-- AVAILABLE RECORDS follows --

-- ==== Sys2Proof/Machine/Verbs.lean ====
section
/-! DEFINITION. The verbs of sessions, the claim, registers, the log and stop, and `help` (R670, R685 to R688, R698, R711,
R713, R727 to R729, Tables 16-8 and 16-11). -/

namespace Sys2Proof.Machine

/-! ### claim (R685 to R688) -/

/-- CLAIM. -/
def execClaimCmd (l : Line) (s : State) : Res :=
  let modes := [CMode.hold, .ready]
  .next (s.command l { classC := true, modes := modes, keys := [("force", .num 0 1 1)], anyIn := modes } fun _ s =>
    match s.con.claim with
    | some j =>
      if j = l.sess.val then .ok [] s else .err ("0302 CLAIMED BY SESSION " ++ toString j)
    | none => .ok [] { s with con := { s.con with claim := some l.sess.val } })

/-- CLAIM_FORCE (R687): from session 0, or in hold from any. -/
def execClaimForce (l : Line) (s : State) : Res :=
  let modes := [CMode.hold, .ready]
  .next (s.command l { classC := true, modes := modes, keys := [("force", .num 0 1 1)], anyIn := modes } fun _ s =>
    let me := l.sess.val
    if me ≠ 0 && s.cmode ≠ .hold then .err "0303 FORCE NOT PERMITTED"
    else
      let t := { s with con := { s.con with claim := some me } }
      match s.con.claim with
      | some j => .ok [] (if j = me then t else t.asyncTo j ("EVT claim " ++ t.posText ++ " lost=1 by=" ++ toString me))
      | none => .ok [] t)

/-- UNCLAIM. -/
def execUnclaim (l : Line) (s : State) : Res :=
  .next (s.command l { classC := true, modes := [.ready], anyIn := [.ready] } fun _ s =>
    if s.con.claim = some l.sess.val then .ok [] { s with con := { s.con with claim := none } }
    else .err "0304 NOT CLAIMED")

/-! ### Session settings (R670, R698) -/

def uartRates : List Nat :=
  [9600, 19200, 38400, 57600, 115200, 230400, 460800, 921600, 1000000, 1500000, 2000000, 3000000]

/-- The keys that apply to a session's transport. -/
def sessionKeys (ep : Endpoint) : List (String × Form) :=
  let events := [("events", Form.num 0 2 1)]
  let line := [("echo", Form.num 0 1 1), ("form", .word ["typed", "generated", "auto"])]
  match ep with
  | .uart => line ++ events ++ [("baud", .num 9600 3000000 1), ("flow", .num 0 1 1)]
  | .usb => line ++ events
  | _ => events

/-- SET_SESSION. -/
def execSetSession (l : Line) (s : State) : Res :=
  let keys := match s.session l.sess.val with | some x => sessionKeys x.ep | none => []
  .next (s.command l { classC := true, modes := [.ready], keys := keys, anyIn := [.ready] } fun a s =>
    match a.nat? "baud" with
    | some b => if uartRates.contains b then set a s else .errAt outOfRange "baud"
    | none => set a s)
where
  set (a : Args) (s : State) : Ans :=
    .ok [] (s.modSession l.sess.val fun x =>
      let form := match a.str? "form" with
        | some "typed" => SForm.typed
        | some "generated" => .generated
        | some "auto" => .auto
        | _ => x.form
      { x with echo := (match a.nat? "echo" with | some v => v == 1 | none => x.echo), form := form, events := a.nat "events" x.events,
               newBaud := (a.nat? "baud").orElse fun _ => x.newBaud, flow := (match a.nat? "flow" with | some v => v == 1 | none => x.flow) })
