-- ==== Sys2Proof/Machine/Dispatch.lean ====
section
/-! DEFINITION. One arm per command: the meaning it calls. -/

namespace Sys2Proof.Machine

-- AVAILABLE RECORDS concluded --

## ACTIVITY
What's needed is every entry, returned word for word.

## SOLUTION
-- ==== Sys2Proof/Machine/Verbs.lean ====
section
/-! DEFINITION. The verbs of sessions, the claim, registers, the log and stop, and `help` (R670, R685 to R688, R698, R711,
R713, R727 to R729, Tables 16-8 and 16-11). -/

namespace Sys2Proof.Machine

/-! ### claim (R685 to R688) -/

/-- CLAIM. -/
def execClaimCmd (l : Line) (s : State) : Res :=
  let modes := [CMode.hold, .ready]
  .next (s.command l { classC := true, modes := modes, keys := [("force", .num 0 1 1)], anyIn := modes } fun _ s =>
    match s.con.claim with
    | some j =>
      if j = l.sess.val then .ok [] s else .err ("0302 CLAIMED BY SESSION " ++ toString j)
    | none => .ok [] { s with con := { s.con with claim := some l.sess.val } })

/-- CLAIM_FORCE (R687): from session 0, or in hold from any. -/
def execClaimForce (l : Line) (s : State) : Res :=
  let modes := [CMode.hold, .ready]
  .next (s.command l { classC := true, modes := modes, keys := [("force", .num 0 1 1)], anyIn := modes } fun _ s =>
    let me := l.sess.val
    if me ≠ 0 && s.cmode ≠ .hold then .err "0303 FORCE NOT PERMITTED"
    else
      let t := { s with con := { s.con with claim := some me } }
      match s.con.claim with
      | some j => .ok [] (if j = me then t else t.asyncTo j ("EVT claim " ++ t.posText ++ " lost=1 by=" ++ toString me))
      | none => .ok [] t)

/-- UNCLAIM. -/
def execUnclaim (l : Line) (s : State) : Res :=
  .next (s.command l { classC := true, modes := [.ready], anyIn := [.ready] } fun _ s =>
    if s.con.claim = some l.sess.val then .ok [] { s with con := { s.con with claim := none } }
    else .err "0304 NOT CLAIMED")

/-! ### Session settings (R670, R698) -/

def uartRates : List Nat :=
  [9600, 19200, 38400, 57600, 115200, 230400, 460800, 921600, 1000000, 1500000, 2000000, 3000000]

/-- The keys that apply to a session's transport. -/
def sessionKeys (ep : Endpoint) : List (String × Form) :=
  let events := [("events", Form.num 0 2 1)]
  let line := [("echo", Form.num 0 1 1), ("form", .word ["typed", "generated", "auto"])]
  match ep with
  | .uart => line ++ events ++ [("baud", .num 9600 3000000 1), ("flow", .num 0 1 1)]
  | .usb => line ++ events
  | _ => events

/-- SET_SESSION. -/
def execSetSession (l : Line) (s : State) : Res :=
  let keys := match s.session l.sess.val with | some x => sessionKeys x.ep | none => []
  .next (s.command l { classC := true, modes := [.ready], keys := keys, anyIn := [.ready] } fun a s =>
    match a.nat? "baud" with
    | some b => if uartRates.contains b then set a s else .errAt outOfRange "baud"
    | none => set a s)
where
  set (a : Args) (s : State) : Ans :=
    .ok [] (s.modSession l.sess.val fun x =>
      let form := match a.str? "form" with
        | some "typed" => SForm.typed
        | some "generated" => .generated
        | some "auto" => .auto
        | _ => x.form
      { x with echo := (match a.nat? "echo" with | some v => v == 1 | none => x.echo), form := form, events := a.nat "events" x.events,
               newBaud := (a.nat? "baud").orElse fun _ => x.newBaud, flow := (match a.nat? "flow" with | some v => v == 1 | none => x.flow) })
-- ==== Sys2Proof/Machine/Dispatch.lean ====
section
/-! DEFINITION. One arm per command: the meaning it calls. -/

namespace Sys2Proof.Machine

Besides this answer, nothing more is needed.